At the RFC we have had more than our fair share of coaches. Changing coaches became a blood sport for a while there, as we desperately tried to find someone who could shape the side and galvanise us for glory.  All sorts of interesting characters have popped up.  The tried, the untried.  The shameless, the ruthless.  The good blokes, the salesmen.  The ageing club champions, the young goers.  The thinkers, the ‘just doers’.  My personal favourites for wild card attempts at the job were Paul Sproule and Jeff Gieschen. 

Some of the more hard-nosed Tiger fans may not reflect well on how these two went, but I have never forgotten that these two put their hands up for the job when no one else was hard or brave enough.  They arrived into their posts while our playing lists were becoming or already were abject deserts, impoverished for talent.  Also, the guillotine was still warm (and being kept warm just in case).

Hard and brave were hallmarks of Damien Hardwick’s playing career.  He hails from the outer eastern suburbs of Melbourne, the nearby hills.  When you’re playing the early morning starts of the junior leagues out that way, you’d better be tough.  The frosts make every bump and scratch a torture.  Young lads would, understandably, get a little rowdy, and a regular loose fist to the half frozen ear (the most painful knock you can get if you’ve ever had one) was just part of the deal back then. (All of this of course before the AFL came into being and wanted the game cleaned up at every level...). 

In the Baby Bombers premiership season of 2000, there was one bloke on the ground who was no baby.  Solidly determined in defence all day, reliable to the last tackle - Damien Hardwick.  He was All Australian that year, named in the back pocket like so many of the game’s men of great determination and insight.  He earned his place, but he was so fierce that year that no one would have been brave enough to deny him.

In 2004, a premiership year at Port Adelaide, his mind was as willing and cunning as ever, but his body was softening ever so slightly.  Fit young blokes everywhere, so the wily defender who liked to run out from deep in defence needed to rethink his role.   During that season, he became the league’s master of the niggling game.  If you lined up against Damien, you were going to be harassed into oblivion.  He didn’t get the ball much, but he made sure the players he stood also suffered possessional poverty. His attitude that season was founded upon sacrifice for the sake of the team.  By the end of the season he had a second premiership medallion around his neck.

Hard and brave.  But also very sharp.

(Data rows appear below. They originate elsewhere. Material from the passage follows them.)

-- ==== Sys2Proof/Laws/FramesCore.lean ====
section
/-! SUPPORT. Frames of the named operations, messages, commands, rings, the loader and runs: for each operation, the
components it may change, and that it keeps a well-kept state well kept. -/

namespace Sys2Proof.Machine
open State

theorem State.setPart_frame (s : State) (p) (x) : s.Frame (fields [.parts]) (State.setPart s p x) := by
  unfold State.setPart
  refine Frame.upd_parts (by decide) ?_
  first | with_reducible exact Frame.refl | assumption

theorem State.draw_frame (s : State) : s.Frame (fields [.freeCount]) (State.draw s).2 := by
  unfold State.draw
  refine Frame.mk2 ?_
  refine Frame.upd_freeCount (by decide) ?_
  first | with_reducible exact Frame.refl | assumption

theorem State.count_frame (s : State) (g) (i) (n) : s.Frame (fields [.tally, .flashTally]) (s.count g i n) := by
  unfold State.count
  split
  · refine ⟨?_, id⟩
    constructor <;> intro hw <;> first | rfl | exact absurd hw (by decide)
  · exact Frame.upd_tally (by decide) Frame.refl

theorem State.countFor_frame (s : State) (p) (g) (i) (n) :
    s.Frame (fields [.tally, .flashTally])
      (State.countFor s p g i n) := by
  unfold State.countFor
  refine Frame.ite ?_ ?_
  · first | with_reducible exact Frame.refl | assumption
  · refine Frame.step (State.count_frame ..) (by decide) ?_
    first | with_reducible exact Frame.refl | assumption

theorem State.request_frame (s : State) (pa) (n) : s.Frame (fields [.memUsed]) (State.request s pa n) := by
  unfold State.request
  refine Frame.ite ?_ ?_
  · first | with_reducible exact Frame.refl | assumption
  · refine Frame.upd_memUsed (by decide) ?_
    first | with_reducible exact Frame.refl | assumption

theorem State.request_mem (s : State) (pa n : Nat) : (s.request pa n).mem = s.mem := by
  unfold State.request
  split <;> rfl

theorem State.write_frame {s t : State} {p a b} (h : s.write p a b = some t) : s.Frame (fields [.mem, .memUsed]) t := by
  unfold State.write at h
  split at h
  · cases h
    refine Frame.foldl (fun _ _ h => ?_) Frame.refl
    exact Frame.upd_mem (by decide) (fun h => Inv.ofMem h (wf_writeBytes (State.request_mem .. ▸ h.1)))
      (Frame.step (State.request_frame ..) (by decide) h)
  · cases h

theorem State.openTile_frame {s t : State} {p a h} (h : State.openTile s p a h = some t) :
    s.Frame (fields [.mem, .memUsed]) t := by
  unfold State.openTile at h
  refine Frame.step (State.write_frame h) (by decide) ?_
  first | with_reducible exact Frame.refl | assumption

theorem State.endRaw_frame (s : State) (id status detail) : s.Frame (fields [.cmds, .ended, .tally, .flashTally]) (s.endRaw id status detail) := by
  unfold State.endRaw
  split
  · exact Frame.refl
  · rename_i hc
    refine Frame.ite Frame.refl ?_
    extract_lets -merge s1
    have h1 : s.Frame (fields [.cmds, .ended, .tally, .flashTally]) s1 :=
      Frame.upd_cmds_ended (by decide) (fun h => Inv.cmdsPut (h.lt_of_cmd hc) h) Frame.refl
    exact Frame.ite (Frame.step (State.count_frame ..) (by decide) h1) h1

theorem State.onCmd_frame (s : State) (id) (g) : s.Frame (fields [.cmds]) (State.onCmd s id g) := by
  unfold State.onCmd
  refine Frame.upd_cmds (by decide) (fun h => ?_) ?_
  · first | exact Inv.cmdsErase h | exact Inv.cmdsFilter h | exact Inv.cmdsModify h | exact Inv.regionsPut h | exact ⟨wf_clearBytes h.1, h.2⟩
  · first | with_reducible exact Frame.refl | assumption

theorem State.fail_frame (s : State) (id) (st) (detail) :
    s.Frame (fields [.cmds, .ended, .tally, .flashTally])
      (State.fail s id st detail) := by
  unfold State.fail
  refine Frame.step (State.endRaw_frame ..) (by decide) ?_
  refine Frame.step (State.onCmd_frame ..) (by decide) ?_
  first | with_reducible exact Frame.refl | assumption

theorem State.countTile_frame (s : State) (p) (x2) :
    s.Frame (fields [.tally, .flashTally])
      (State.countTile s p x2) := by
  unfold State.countTile
  split
  · refine Frame.step (State.count_frame ..) (by decide) ?_
    first | with_reducible exact Frame.refl | assumption
  · refine Frame.step (State.countFor_frame ..) (by decide) ?_
    first | with_reducible exact Frame.refl | assumption
  · first | with_reducible exact Frame.refl | assumption

theorem State.setCore_frame (s : State) (c) (x) : s.Frame (fields [.cores]) (State.setCore s c x) := by
  unfold State.setCore
  refine Frame.upd_cores (by decide) ?_
  first | with_reducible exact Frame.refl | assumption

theorem State.onCore_frame (s : State) (c) (g) : s.Frame (fields [.cores]) (State.onCore s c g) := by
  unfold State.onCore
  refine Frame.step (State.setCore_frame ..) (by decide) ?_
  first | with_reducible exact Frame.refl | assumption

theorem State.setStream_frame (s : State) (n) (x) : s.Frame (fields [.streams]) (State.setStream s n x) := by
  unfold State.setStream
  refine Frame.upd_streams (by decide) ?_
  first | with_reducible exact Frame.refl | assumption

theorem State.readOnce_frame (s : State) (p) (a) (n) :
    s.Frame (fields [.memUsed, .links, .tally, .flashTally])
      (State.readOnce s p a n).1 := by
  unfold State.readOnce
  refine Frame.foldlPair (fun _ _ _ => ?_) ?_
  · extract_lets -merge -underBinder +onlyGivenNames x
    try clear_value x
    split
    · extract_lets -merge -underBinder +onlyGivenNames x
      try clear_value x
      refine Frame.mk1 ?_
      refine Frame.step (State.countFor_frame ..) (by decide) ?_
      extract_lets -merge -underBinder +onlyGivenNames x
      refine Frame.cut (x := x) (fun hx => ?_) ?_
      · try clear_value x
        refine Frame.upd_links (by decide) ?_
        first | with_reducible exact Frame.refl | assumption
      · subst x
        refine Frame.step (State.request_frame ..) (by decide) ?_
        first | with_reducible exact Frame.refl | assumption
  · refine Frame.mk1 ?_
    first | with_reducible exact Frame.refl | assumption

theorem State.refusal_frame (s : State) : s.Frame (fields [.tally, .flashTally]) (State.refusal s) := by
  unfold State.refusal
  refine Frame.step (State.count_frame ..) (by decide) ?_
  first | with_reducible exact Frame.refl | assumption

theorem State.readParams_frame (s : State) (p) (a) (n) :
    s.Frame (fields [.memUsed, .links, .tally, .flashTally])
      (State.readParams s p a n).1 := by
  unfold State.readParams
  refine Frame.ite1 ?_ ?_
  · refine Frame.mk1 ?_
    refine Frame.step (State.refusal_frame ..) (by decide) ?_
    first | with_reducible exact Frame.refl | assumption
  · split
    · refine Frame.mk1 ?_
      first
        | with_reducible exact Frame.refl
        | assumption
        | (refine Frame.step (Frame.fst ‹_› (State.readOnce_frame ..)) (by decide) ?_
           first | with_reducible exact Frame.refl | assumption)

theorem State.setCounter_frame (s : State) (n) (x) : s.Frame (fields [.counters]) (State.setCounter s n x) := by
  unfold State.setCounter
  refine Frame.upd_counters (by decide) ?_
  first | with_reducible exact Frame.refl | assumption

theorem State.onRoute_frame (s : State) (r) (g) : s.Frame (fields [.routes]) (State.onRoute s r g) := by
  unfold State.onRoute
  refine Frame.upd_routes (by decide) ?_
  first | with_reducible exact Frame.refl | assumption

theorem State.onPart_frame (s : State) (p) (g) : s.Frame (fields [.parts]) (State.onPart s p g) := by
  unfold State.onPart
  refine Frame.step (State.setPart_frame ..) (by decide) ?_
  first | with_reducible exact Frame.refl | assumption

theorem State.perturbed_frame (s : State) (p) (kind) (unit) (select) :
    s.Frame (fields [.parts, .tally, .flashTally])
      (State.perturbed s p kind unit select) := by
  unfold State.perturbed
  extract_lets -merge -underBinder +onlyGivenNames x
  try clear_value x
  refine Frame.ite ?_ ?_
  · first | with_reducible exact Frame.refl | assumption
  · extract_lets -merge -underBinder +onlyGivenNames x
    try clear_value x
    extract_lets -merge -underBinder +onlyGivenNames x
    refine Frame.cut (x := x) (fun hx => ?_) ?_
    · try clear_value x
      refine Frame.ite ?_ ?_
      · refine Frame.step (State.count_frame ..) (by decide) ?_
        first | with_reducible exact Frame.refl | assumption
      · first | with_reducible exact Frame.refl | assumption
    · subst x
      refine Frame.step (State.onPart_frame ..) (by decide) ?_
      first | with_reducible exact Frame.refl | assumption

theorem State.perturbedOn_frame (s : State) (core) (kind) (select) :
    s.Frame (fields [.parts, .tally, .flashTally])
      (State.perturbedOn s core kind select) := by
  unfold State.perturbedOn
  split
  · refine Frame.step (State.perturbed_frame ..) (by decide) ?_
    first | with_reducible exact Frame.refl | assumption
  · first | with_reducible exact Frame.refl | assumption

theorem State.emit_frame (s : State) (o) : s.Frame (fields [.outbox]) (State.emit s o) := by
  unfold State.emit
  refine Frame.upd_outbox (by decide) ?_
  first | with_reducible exact Frame.refl | assumption

theorem State.event_frame (s : State) (i) : s.Frame (fields [.health]) (State.event s i) := by
  unfold State.event
  refine Frame.upd_health (by decide) ?_
  first | with_reducible exact Frame.refl | assumption

theorem State.ibi_frame (s : State) : s.Frame (fields [.outbox]) (State.ibi s) := by
  unfold State.ibi
  refine Frame.ite ?_ ?_
  · refine Frame.step (State.emit_frame ..) (by decide) ?_
    first | with_reducible exact Frame.refl | assumption
  · first | with_reducible exact Frame.refl | assumption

And humble.  Dimma came to coach Richmond from the start of 2010 season, when we had finally tired of the talking suntan.  The players revolted, the guillotine swung and as a club we faced the abyss yet again.  We needed someone to put their hand up, again in the face of an underperforming and ‘not quite right’ playing list, and all of the turmoil that will ever follow a player’s revolt.  Hard and brave.  Smart.  And someone who had walked the path to the top a couple of times, someone who would know the difference between blind optimism and gritty reality.  Someone who would grow the club up quickly, finally bring it into the AFL era, where more than just promise is necessary.  Systems, structures, intelligence, resilience, depth, expenditure, decent training facilities - all of these things would need to be brought together at a club where almost none of them existed.

Damien knocked the coaching selection panel over by providing far more than just a shallow sales pitch.  He gave the panel a well thought through and defensible master plan for success. He’d thought about every aspect of the club - on field and off field.  All the changes that would be required to make the club mature.  He (or someone else, maybe Benny Gale) called it a convincing blue print for success.

Whatever it is about Damien, it is working. In my opinion he is the steadiest, most determined, hardest working and honest coach we have had in a generation.  I watch his media conferences in awe. The insight, humility, the care, the honesty.   The steadfast commitment to the plan. The consistency. His qualities are taking us somewhere, and I’m glad he is ours.  Eat them alive Tigers, eat them alive.